How can we say that traditionalists push their idea on the rest of society, when in fact marriage has been received by all of us from society since time immemorial? Traditional marriage was not invented one day by a group of religious fundamentalists in order to oppress gays or force a certain theology on the community at large. Marriage predates Christianity. Marriage between man and woman is older than Biblical texts, older than religion, and extends back into pre-history.
Traditionalists are not sinless, perfect, holier-than-thou religious freaks who want to force a rigid definition onto society. To be honest, traditionalists see marriage as something bigger than anything we in our imperfect state can tamper with.

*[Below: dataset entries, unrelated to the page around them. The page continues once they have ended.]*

theorem answerContents_term_none_iff (hk : q.kind = .term) : answerContents s q = none
    ↔ ∀ t : TermPos, q.subject.toNat = t.val → s.terms[t].decl.current = none := by
  constructor
  · intro hnone t ht
    cases hc : s.terms[t].decl.current with
    | none => rfl
    | some c => exact absurd (hnone.symm.trans (answerContents_term hk ht (by rw [hc]; rfl))) nofun
  · intro h
    unfold answerContents
    simp only [hk]
    split
    · next hlt => exact if_neg (by rw [show s.terms[q.subject.toNat].decl.current = none from h ⟨_, hlt⟩ rfl]; decide)
    · rfl

theorem answerContents_timer_none_iff (hk : q.kind = .timer) : answerContents s q = none ↔ 4 ≤ q.subject.toNat := by
  constructor
  · intro hnone
    refine Nat.not_lt.1 fun hlt => ?_
    exact absurd (hnone.symm.trans (answerContents_timer (i := ⟨_, hlt⟩) hk rfl)) nofun
  · intro h
    unfold answerContents
    simp only [hk, dif_neg (Nat.not_lt.2 h)]

/-! ### The parts of an answer -/

theorem answerParts_none (h : answerContents s q = none) : answerParts s q = [answerHead q true 1 1] := by
  unfold answerParts
  rw [h]

theorem answerParts_some {parts : List (List Byte)} (h : answerContents s q = some parts) :
    answerParts s q = parts.mapIdx fun i c => answerHead q false (i + 1) parts.length ++ c := by
  unfold answerParts
  rw [h]

/-- A part's bytes, after the three of its head. -/
theorem byteAt_head (absent : Bool) (part count : Nat) (l : List Byte) (j : Nat) :
    byteAt (answerHead q absent part count ++ l) (j + 3) = byteAt l j := rfl

theorem unsignedAt_head (absent : Bool) (part count : Nat) (l : List Byte) (j n : Nat) :
    unsignedAt (answerHead q absent part count ++ l) (j + 3) n = unsignedAt l j n := by
  induction n with
  | zero => rfl
  | succ n ih => rw [unsignedAt, unsignedAt, ih, Nat.add_right_comm, byteAt_head]

/-- The two volumes of a TANK answer in seven bytes (R193). -/
theorem tankPart_volumes (r : TankRec) (w : TankWork) (hcurrent : w.current.getD 0 < 134217728)
    (hopening : w.opening.getD 0 < 134217728) :
    unsignedAt (tankPart r w) 6 7 = w.current.getD 0 * 134217728 + w.opening.getD 0 := by
  have field : unsignedAt (tankPart r w) 6 7
      = unsignedAt (unsignedBytes 7 (w.current.getD 0 * 134217728 + w.opening.getD 0)) 0 7 := rfl
  rw [field, unsignedAt_unsignedBytes]
  exact Nat.mod_eq_of_lt (by omega)

end Sys2Proof.Laws
end

section
/-! PROOFS. The parts of an answer. -/

namespace Sys2Proof.Proofs

open Machine Safety Laws

/-- Settles O53: absent by the kind of the query, and else the parts under their heads. -/
theorem answersCarryTheirParts : Obligations.AnswersCarryTheirParts := by
  refine ⟨fun s q hs => ?_, fun r w hcurrent hopening => ?_⟩
  · intro absent kind lengths
    have hkind : queryKindCode q.kind = kind := by cases hk : q.kind <;> simp only [kind, hk] <;> rfl
    have hlengths : contentLengths q.kind = lengths := by cases hk : q.kind <;> simp only [lengths, hk] <;> rfl
    have habsent : answerContents s q = none ↔ absent := by
      cases hk : q.kind with
      | parcel => simpa only [absent, hk] using answerContents_parcel_none_iff hk
      | tank => simpa only [absent, hk] using answerContents_tank_none_iff hk hs
      | meter => simpa only [absent, hk] using answerContents_meter_none_iff hk hs
      | term => simpa only [absent, hk] using answerContents_term_none_iff hk
      | node => simp [absent, hk, answerContents_node hk]
      | timer => simpa only [absent, hk] using answerContents_timer_none_iff hk
    refine ⟨fun h => ?_, fun h => ?_⟩
    · rw [answerParts_none (habsent.2 h), answerHead, hkind]
      rfl
    · obtain ⟨parts, hparts⟩ := Option.ne_none_iff_exists'.1 (mt habsent.1 h)
      have hmap := (answerContents_lengths hparts).trans hlengths
      have hcount : parts.length = lengths.length := by rw [← hmap, List.length_map]
      rw [answerParts_some hparts]
      refine ⟨?_, fun i part hpart => ?_⟩
      · rw [← hmap]
        refine List.ext_getElem? fun i => ?_
        simp only [List.getElem?_map, List.getElem?_mapIdx, Option.map_map]
        refine congrArg (fun f => Option.map f parts[i]?) (funext fun c => ?_)
        simp [answerHead]
      · rw [List.getElem?_mapIdx, Option.map_eq_some_iff] at hpart
        obtain ⟨c, -, rfl⟩ := hpart
        rw [← hkind, ← hcount]
        rfl
  · rw [tankPart_volumes r w (by omega) (by omega)]
    omega

end Sys2Proof.Proofs
end

section
/-! SUPPORT. The contents of an answer's parts, byte by byte (R193 to R195, Table 11-2). -/

namespace Sys2Proof.Laws

open Machine Safety

variable {s : State}

/-! ### Parts, and the numbers in them -/

variable {q : Query}

theorem answerParts_one {a : List Byte} (h : answerContents s q = some [a]) :
    answerParts s q = [answerHead q false 1 1 ++ a] := answerParts_some h

theorem answerParts_two {a b : List Byte} (h : answerContents s q = some [a, b]) :
    answerParts s q = [answerHead q false 1 2 ++ a, answerHead q false 2 2 ++ b] := answerParts_some h

theorem answerParts_three {a b c : List Byte} (h : answerContents s q = some [a, b, c]) :
    answerParts s q = [answerHead q false 1 3 ++ a, answerHead q false 2 3 ++ b, answerHead q false 3 3 ++ c] :=
  answerParts_some h

/-- Bit `n` of a byte is the flag `b`. -/
abbrev HasBit (x : Byte) (n : Nat) (b : Bool) : Prop := x.toNat / 2 ^ n % 2 = b.toNat

theorem unsignedAt_small {k v : Nat} (h : v < 256 ^ k) : unsignedAt (unsignedBytes k v) 0 k = v := by
  rw [unsignedAt_unsignedBytes, Nat.mod_eq_of_lt h]

theorem signed16At_head (absent : Bool) (part count : Nat) (l : List Byte) (j : Nat) :
    signed16At (answerHead q absent part count ++ l) (j + 3) = signed16At l j := by
  simp only [signed16At, unsignedAt_head]

/-! ### PARCEL -/

/-- The mark field of a PARCEL answer, 0 with no mark pending (Table 11-2). -/
def markField (r : ParcelRec) : Nat := match r.pendingMark with | some m => markCode m.kind | none => 0

theorem markField_le (r : ParcelRec) : markField r ≤ 3 := by
  unfold markField
  split
  · next m _ => cases m.kind <;> decide
  · decide

theorem parcelFlags_toNat (r : ParcelRec) (d : ParcelDecl) : (byteAt (parcelPart1 r d) 0).toNat
    = stateCode r.state + 8 * r.decl.staged.isSome.toNat + 16 * d.depthCode.val + 64 * markField r :=
  byteOf_small (n := stateCode r.state + 8 * flag r.decl.staged.isSome + 16 * d.depthCode.val + 64 * markField r) (by
    have := stateCode_le r.state
    have := Bool.toNat_le r.decl.staged.isSome
    have := d.depthCode.isLt
    have := markField_le r
    simp only [flag]
    omega)

/-- What a reader takes from the flags of a PARCEL answer's part 1. -/
theorem parcelFlags_read (r : ParcelRec) (d : ParcelDecl) :
    (byteAt (parcelPart1 r d) 0).toNat % 8 = stateCode r.state
      ∧ HasBit (byteAt (parcelPart1 r d) 0) 3 r.decl.staged.isSome
      ∧ (byteAt (parcelPart1 r d) 0).toNat / 16 % 4 = d.depthCode.val
      ∧ (byteAt (parcelPart1 r d) 0).toNat / 64 = markField r := by
  have := stateCode_le r.state
  have := Bool.toNat_le r.decl.staged.isSome
  have := d.depthCode.isLt
  rw [HasBit, parcelFlags_toNat]
  omega

theorem parcelMark_expected (r : ParcelRec) (d : ParcelDecl) : (byteAt (parcelPart1 r d) 12).toNat
    = match r.pendingMark with | some m => m.expected.toNat | none => 0 := by
  unfold parcelPart1
  cases r.pendingMark <;> rfl

theorem parcelBits_toNat (d : ParcelDecl) : (parcelBits d).toNat = (decide (d.direction = .discharge)).toNat
    + 2 * d.cls.val + 8 * (decide (d.basis = .meter)).toNat + 16 * d.option.val + 64 * d.mask.toNat := by
  have coded : parcelBits d = byteOf ((decide (d.direction = .discharge)).toNat + 2 * d.cls.val
      + 8 * (decide (d.basis = .meter)).toNat + 16 * d.option.val + 64 * d.mask.toNat) := by
    unfold parcelBits
    cases d.direction <;> cases d.basis <;> rfl
  rw [coded]
  refine byteOf_small ?_
  have := Bool.toNat_le (decide (d.direction = .discharge))
  have := Bool.toNat_le (decide (d.basis = .meter))
  have := Bool.toNat_le d.mask
  have := d.cls.isLt
  have := d.option.isLt
  omega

We know that we are imperfect sinful creatures, and that marriage has been handed to us from the history of humanity and we have no authority to change it or alter it in any way. It is those who do advocate a redefinition of marriage who must bear the burden of proof. What makes them so self-righteous and arrogant to believe that they have a “better” way of defining marriage?

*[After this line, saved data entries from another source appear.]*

-- ==== Sys2Proof/Decode.lean ====
section
/-! DEFINITION. Decoding of wire bytes (format W8, 30_encoding.md rules R90 to R92) and of step words (format
STEP12, rules R97, R98), total and rejecting by name; after it the encoder; then the host's entry point. -/

namespace Sys2Proof

/-- Why a bit string is no step (R98). -/
inductive DecodeReject where
  /-- kinds 0x5 to 0xE, with any operand -/
  | reservedKind (kind : BitVec 4)
  /-- kinds 0x1, 0x2, 0x3, 0x4, 0xF with a non-zero operand -/
  | nonZeroOperand (kind : BitVec 4) (operand : Byte)
  /-- a bit string that is neither a wire byte nor a 12-bit step word -/
  | noFormat (nbits : Nat) (bits : Nat)
  deriving DecidableEq, Repr

/-- One encoded unit: a byte on the wire (W8), a step word of a trace (STEP12), or a bit string that fits
neither format. -/
inductive Coded where
  | w8 (b : Byte)
  | step12 (w : StepWord)
  | other (nbits : Nat) (bits : Nat)
  deriving DecidableEq, Repr

/-- A bit string of `nbits` bits as an encoded unit: 8 bits are a wire byte (R96: every unit on the wire is
one byte), 12 bits, or 12 bits in two whole bytes with the bits above them 0, are a step word.
DESIGN CHOICE (log 15): the two-byte container. -/
def Coded.ofBits (nbits bits : Nat) : Coded :=
  if nbits = 8 ∧ bits < 256 then .w8 (BitVec.ofNat 8 bits)
  else if (nbits = 12 ∨ nbits = 16) ∧ bits < 4096 then .step12 (BitVec.ofNat 12 bits)
  else .other nbits bits

/-- The wire byte (R90 to R92, R95): SYNC is tested first, DATA is the only other case; every one of the 256
values has a meaning, and no earlier byte matters. -/
def decodeWire (b : Byte) : Instr :=
  if b = sentinel then .rxSync else .rxData b

/-- `w[11:8]`, the kind of a step word (R97). -/
def stepKind (w : StepWord) : BitVec 4 := w.extractLsb' 8 4

/-- `w[7:0]`, the operand of a step word (R97). -/
def stepOperand (w : StepWord) : Byte := w.extractLsb' 0 8

/-- The step word (R97, R98). Kind 0 carries a wire byte; kinds 1 to 4 and F take operand 0 only; no other
kind is a step. -/
def decodeStep (w : StepWord) : Except DecodeReject Instr :=
  let k := stepKind w
  let o := stepOperand w
  if k = 0x0 then .ok (decodeWire o)
  else if k = 0x1 then (if o = 0 then .ok .dispTick else .error (.nonZeroOperand k o))
  else if k = 0x2 then (if o = 0 then .ok .cntInc else .error (.nonZeroOperand k o))
  else if k = 0x3 then (if o = 0 then .ok .ssBegin else .error (.nonZeroOperand k o))
  else if k = 0x4 then (if o = 0 then .ok .ssFinish else .error (.nonZeroOperand k o))
  else if k = 0xF then (if o = 0 then .ok .reset else .error (.nonZeroOperand k o))
  else .error (.reservedKind k)

/-- Decoding of one encoded unit, total. -/
def decode : Coded → Except DecodeReject Instr
  | .w8 b => .ok (decodeWire b)
  | .step12 w => decodeStep w
  | .other n bits => .error (.noFormat n bits)

/-- The step word of an operation (R97). A primitive has no encoding (R99); neither has the ill-formed
RX.DATA 0xFF (R92). -/
def encode : Instr → Option StepWord
  | .rxSync => some 0x0FF
  | .rxData d => if d = sentinel then none else some ((0x0 : BitVec 4) ++ d)
  | .dispTick => some 0x100
  | .cntInc => some 0x200
  | .ssBegin => some 0x300
  | .ssFinish => some 0x400
  | .reset => some 0xF00
  | .poolAcquire _ => none
  | .poolRelease _ => none
  | .pendInstall _ => none
  | .pendTake => none
  | .cntSignal => none
  | .cntRead => none
  | .rxDone => none

/-- The wire byte of an operation (R91, R92): only the two RX operations are selected by a byte (R104). -/
def encodeWire : Instr → Option Byte
  | .rxSync => some sentinel
  | .rxData d => if d = sentinel then none else some d
  | .dispTick => none
  | .cntInc => none
  | .ssBegin => none
  | .ssFinish => none
  | .reset => none
  | .poolAcquire _ => none
  | .poolRelease _ => none
  | .pendInstall _ => none
  | .pendTake => none
  | .cntSignal => none
  | .cntRead => none
  | .rxDone => none

/-- What the decoder reads from a word numbered as spec/opcode_table.json numbers it. -/
def decodeTableWord (nbits w : Nat) : Option Instr :=
  match decode (Coded.ofBits nbits w) with
  | .ok i => some i
  | .error _ => none

end Sys2Proof
end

So we can conclude with the following: Human sexuality is indeed an important facet of our being. It is a VERY “big deal.” It is such a big deal that cultures around the world, across the religious spectrum and all throughout human history have recognized the sexual relationship between man and woman as deserving of its own institution which we call marriage. Those who support traditional marriage between a man and a woman do so, not because we are arrogant or self-righteous, and certainly not because we think we are “better” than anyone else. We do so because we humbly accept what has been handed down to us from God or the “wisdom of the ages” or whatever you prefer to call the source of this venerable institution.
Those who support re-defining marriage must learn to accept the importance of human sexuality, not as some personal choice, but as a part of our human nature that touches the lives of others and affects the whole community. To try to change marriage into something that fits our personal desires and that flies in the face of every civilization, religion, and culture we have ever known is the very definition of self-righteous arrogance.